Easter Vigil Mass: Katholische Kirche?

Old St. Mary's Cathedral, San Francisco

Old St. Mary’s Cathedral, San Francisco

One of the Easter vacations my family took when my kids were young was a trip to San Francisco. My husband was a Naval Reserve officer, and he got us into the Marines Memorial Club near Union Square downtown. It was a great location—convenient to many city attractions and to buses and cable cars.

I am usually lax about church attendance when we are on vacation. But not on Easter. It seems to me that Easter is the most important day of the year for Christians to recognize, and so I make every effort to get myself and my children to church on Easter. (My Methodist husband can fend for himself, but usually accompanies us on major holidays.)

But when we’re on vacation, I try to keep church attendance from interfering with our tourist activities. On our San Francisco trip, that meant going to Mass on Saturday evening—to the Easter Vigil service.

A Catholic Easter Vigil Mass is unlike any other Mass. It is scheduled after sunset and begins with the church in darkness. The new Paschal candle is blessed and lit, then deacons move around the church lighting the congregants’ candles until the dark church glows.

In yet another oddity, the service begins with seven readings, before the regular portion of the Mass even begins. In the typical Mass there are only three readings total.

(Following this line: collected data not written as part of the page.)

-- ==== Sys2Proof/Machine/Ops.lean ====
section
/-! DEFINITION. The shared operations of the staging path: ports and slots, admission, seals, drains and completions,
monitors, grants and answers, and the resets. Each meaning calls these; none is written twice. -/

namespace Sys2Proof.Machine

/-! ## Updates of one record of a table -/

/-- Group `g` changed by `f`. -/
def State.modGroup (g : Fin 4) (f : GroupRec → GroupRec) (s : State) : State := { s with groups := s.groups.modify g f }

/-- Timer `t` changed by `f`. -/
def State.modTimer (t : Fin 4) (f : Timer → Timer) (s : State) : State := { s with timers := s.timers.modify t f }

/-- Commit line `g` changed by `f`. -/
def State.modLine (g : Fin 4) (f : Line → Line) (s : State) : State := { s with lines := s.lines.modify g f }

/-- The group record of `g`. -/
def State.group (s : State) (g : Fin 4) : GroupRec := s.groups.get g

/-- The timer `t`. -/
def State.timer (s : State) (t : Fin 4) : Timer := s.timers.get t

/-- The port `p`. -/
def State.port (s : State) (p : PortId) : Port :=
  match p with
  | .hp => s.hp
  | .cp => s.cp

/-- Port `p` replaced. -/
def State.setPort (p : PortId) (x : Port) (s : State) : State :=
  match p with
  | .hp => { s with hp := x }
  | .cp => { s with cp := x }

/-! ## Slots and heads (Section 7.2) -/

/-- A slot in the waiting or head phase. -/
def Slot.active (sl : Slot) : Bool :=
  match sl.phase with
  | .waiting | .head _ _ => true
  | .issued | .answered _ => false

/-- The head of a port: its oldest request in the waiting or head phase (R124). -/
def Port.head? (p : Port) : Option Slot := p.slots.find? Slot.active

/-- The slots with the head's phase replaced. -/
def replaceHead (ph : SlotPhase) : List Slot → List Slot
  | [] => []
  | sl :: rest => if sl.active then { sl with phase := ph } :: rest else sl :: replaceHead ph rest

/-- The port with its head's phase replaced. -/
def Port.setHead (ph : SlotPhase) (p : Port) : Port := { p with slots := replaceHead ph p.slots }

/-- The head of port `p` moves to phase `ph`. -/
def State.setHead (p : PortId) (ph : SlotPhase) (s : State) : State := s.setPort p ((s.port p).setHead ph)

/-- A slot that holds no request; among several, the lowest (log entry 8). -/
def freeSlot (slots : List Slot) : Fin 4 := (four.find? (fun i => slots.all (fun sl => sl.id != i))).getD 0

/-- A request is taken whole into a free slot (R123). -/
def Port.accept (r : Request) (p : Port) : Port := { p with slots := p.slots ++ [⟨freeSlot p.slots, r, .waiting⟩] }

/-- The offered requests are accepted in order while a slot is free; the others go on waiting (R123). -/
def acceptOffered : List Request → Port → Port
  | [], p => { p with offered := [] }
  | r :: rest, p =>
    if p.slots.length < Config.portSlots then acceptOffered rest (p.accept r) else { p with offered := r :: rest }

/-- A write with a held role at the head of the Host Port: its request, class, cause and timer. -/
structure HeldWrite where
  req   : Request
  cls   : ReqClass
  cause : HoldCause
  timer : Option Nat
  deriving DecidableEq, Repr

/-- The held write of the Host Port, if any (Section 2.3). -/
def State.held (s : State) : Option HeldWrite :=
  match s.hp.head? with
  | some sl =>
    match sl.phase with
    | .head cls (.held cause timer) => some ⟨sl.req, cls, cause, timer⟩
    | .head _ .passThrough | .head _ .forwarded | .waiting | .issued | .answered _ => none
  | none => none

/-! ## Access monitors (Chapter 8) -/

/-- Whether a stream is in a stream set. -/
def StreamSet.has (x : StreamSet) (r : Requester) : Bool :=
  match r with
  | .hp => x.hp
  | .cp => x.cp
  | .ce => x.ce

/-- Whether a kind is in a kind set. -/
def KindSet.has (x : KindSet) (k : Kind) : Bool :=
  match k with
  | .read => x.read
  | .write => x.write

/-- The first word of an access that lies in a monitor's range, when the access hits the monitor (R143). -/
def MonCfg.spots (c : MonCfg) (stream : Requester) (k : Kind) (words : List Addr) : Option Addr :=
  if c.enabled && c.streams.has stream && c.kinds.has k then
    words.find? (fun a => decide (c.low.toNat ≤ a.toNat) && decide (a.toNat ≤ c.high.toNat))
  else none

/-- A hit: the counts and the capture record (R146). -/
def Monitor.hit (c : Capture) (m : Monitor) : Monitor :=
  { m with
    hits := min (m.hits + 1) 65535
    overwrites := if m.capture.full then min (m.overwrites + 1) 255 else m.overwrites
    capture := c }

/-- Monitor `m` sees an access (R143, R146, R147). -/
def seenBy (stream : Requester) (k : Kind) (words : List Addr) (s : State) (m : Fin 4) : State :=
  match (s.monitors.get m).cfg.spots stream k words with
  | none => s
  | some a =>
    let mon := s.monitors.get m
    let st := mon.cfg.stamp
    { s with
      monitors := s.monitors.set m
        (mon.hit ⟨true, stream, k, a, (s.timer st).counter, (s.group st).openEpoch⟩)
      events := s.events.causes (if mon.capture.full then [.hit m, .captureOverwrite] else [.hit m]) }

/-- An access is seen by the four monitors (R149). -/
def observe (stream : Requester) (k : Kind) (words : List Addr) (s : State) : State :=
  four.foldl (seenBy stream k words) s

/-! ## Admission (Section 2.2) -/

/-- Whether group `g` has an OPEN entry at word `a`. -/
def openAt (q : List Entry) (g : Fin 4) (a : Addr) : Bool := q.any (Entry.at g .opened a)

/-- Whether a word of a write counts toward its need (R24). -/
def countsAsNeed (q : List Entry) (g : Fin 4) (w : Addr × Beat) : Bool :=
  w.2.mask != LaneMask.none && !openAt q g w.1

/-- The *need* of a write of group `g` (R24). -/
def need (q : List Entry) (g : Fin 4) (r : Request) : Nat := ((requestBeats r).filter (countsAsNeed q g)).length

/-- The admission test of R25. -/
def admissible (s : State) (g : Fin 4) (r : Request) : Bool :=
  decide (need s.queue g r + ((s.group g).openCount + (s.group g).sealedCount) ≤ (s.group g).cfg.quota) &&
  decide (need s.queue g r + s.queue.length ≤ Config.queueSize)

/-- A beat coalesces into an OPEN entry (R26). -/
def Entry.coalesce (b : Beat) (e : Entry) : Entry :=
  { e with data := mergeLanes b.mask b.data e.data, mask := uniteLanes e.mask b.mask }

/-- The entry a beat creates (R26). -/
def newEntry (g : Fin 4) (a : Addr) (b : Beat) : Entry :=
  ⟨g, .opened, a, mergeLanes b.mask b.data Word.zero, b.mask, .notIssued⟩

/-- One word of an admitted write (R26). -/
def admitWord (g : Fin 4) (q : List Entry) (w : Addr × Beat) : List Entry :=
  if w.2.mask = LaneMask.none then q
  else if openAt q g w.1 then q.map (fun e => if e.at g .opened w.1 then e.coalesce w.2 else e)
  else q ++ [newEntry g w.1 w.2]

/-- The queue after the admission of a write, word by word in beat order (R26). -/
def admitWords (g : Fin 4) (r : Request) (q : List Entry) : List Entry := (requestBeats r).foldl (admitWord g) q

/-- A write of group `g` is admitted whole: each created entry raises the *open count* by one (R26). -/
def admitWrite (g : Fin 4) (r : Request) (s : State) : State :=
  { s with
    queue := admitWords g r s.queue
    groups := s.groups.modify g (fun x =>
      { x with openCount := x.openCount + ((admitWords g r s.queue).length - s.queue.length) }) }

/-- The hold timer's start value for a *stall timeout*: none for 0, which waits without limit (R30). -/
def holdTicks (timeout : Nat) : Option Nat := if timeout = 0 then none else some timeout

/-- The head phase a host write takes when it is offered to admission (R25, R27, R29, R30). -/
def offerPhase (cls : ReqClass) (g : Fin 4) (policy : FullPolicy) (r : Request) (s : State) : SlotPhase :=
  if admissible s g r then .answered ⟨.ok, []⟩
  else
    match policy with
    | .refuse => .answered ⟨.full g, []⟩
    | .stall => .head cls (.held .admission (holdTicks (s.group g).cfg.stallTimeout))

/-- A host write at the HP head is offered to admission. -/
def offerAdmission (cls : ReqClass) (g : Fin 4) (policy : FullPolicy) (r : Request) (s : State) : State :=
  (if admissible s g r then admitWrite g r s else s).setHead .hp (offerPhase cls g policy r s)

/-- The admission of the write held for admission is retried (R31). -/
def retryAdmission (s : State) : State :=
  match s.held with
  | some h =>
    if h.cause = .admission ∧ admissible s h.cls.group h.req = true then
      (admitWrite h.cls.group h.req s).setHead .hp (.answered ⟨.ok, []⟩)
    else s
  | none => s

/-! ## The end of a hold -/

/-- The write held for group `g`, if any, is released as a pass-through write (R36). -/
def releaseHeld (g : Fin 4) (s : State) : State :=
  match s.held with
  | some h => if h.cls.group = g then s.setHead .hp (.head h.cls .passThrough) else s
  | none => s

/-- A write held for the admission of group `g` now waits for DISABLED; its hold timer keeps running (R34). -/
def convertHold (g : Fin 4) (s : State) : State :=
  match s.held with
  | some h => if h.cls.group = g then s.setHead .hp (.head h.cls (.held .disable h.timer)) else s
  | none => s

Then, after all the Easter Vigil readings, new converts to Catholicism are baptized and confirmed. Only then does the typical consecration and communion take place, with the new Catholics joining the congregation in their first Eucharist.

Through all of this, there’s a lot of singing and incense.

As you might imagine, it all takes longer than a regular Mass—two hours instead of one.

I didn’t know any of this when I blithely led my reluctant family into the Easter Vigil Mass in San Francisco. My parents had never taken me to an Easter Vigil service, and my adult wanderings hadn’t either.

If I’d known how long the Mass would take, I probably wouldn’t have taken my grade school children, who were worn out from walking the streets of San Francisco. Of course, then I would have insisted that we spend Sunday morning in church, and they wouldn’t have liked that either.

I don’t recall which church we went to, but it was a grand old building near Chinatown, just a few blocks from the Marines Memorial Club. I think it was Old St. Mary’s Church, the original cathedral in San Francisco, originally dedicated at Christmas 1854.

300px-OldSaintMarysCathedralSF

Old St. Mary’s Cathedral, San Francisco

I chose a pew, and my family and I filed in and sat. Soon a German family entered and sat next to us—parents and two teenage boys. I remembered enough of my high school German to understand a little of what they said as they talked quietly.

The service began in the darkened church. A procession. Readings. Lighting of the Paschal candle. More readings.

The German family began to fidget and to whisper among themselves. They grew more and more agitated.

Finally, the mother who was next to me tapped me on my arm. “Katholische Kirche?” she asked, clearly wondering if she was in fact in a Catholic church or had wandered into some strange cult. She must never have been to an Easter Vigil service either.

“Ja, katholische,” I responded in resignation, my rudimentary German sufficient to respond to her inquiry.

And both of our families stood and sat and knelt through the long liturgy.  All the while, this American cradle Catholic was as bemused as our foreign visitors at the solemn pageantry and ritual we experienced. But the solemnity accentuated the importance of the occasion—the reason I had shepherded my family to the Mass.

When have you found yourself in an unfamiliar situation you didn’t expect?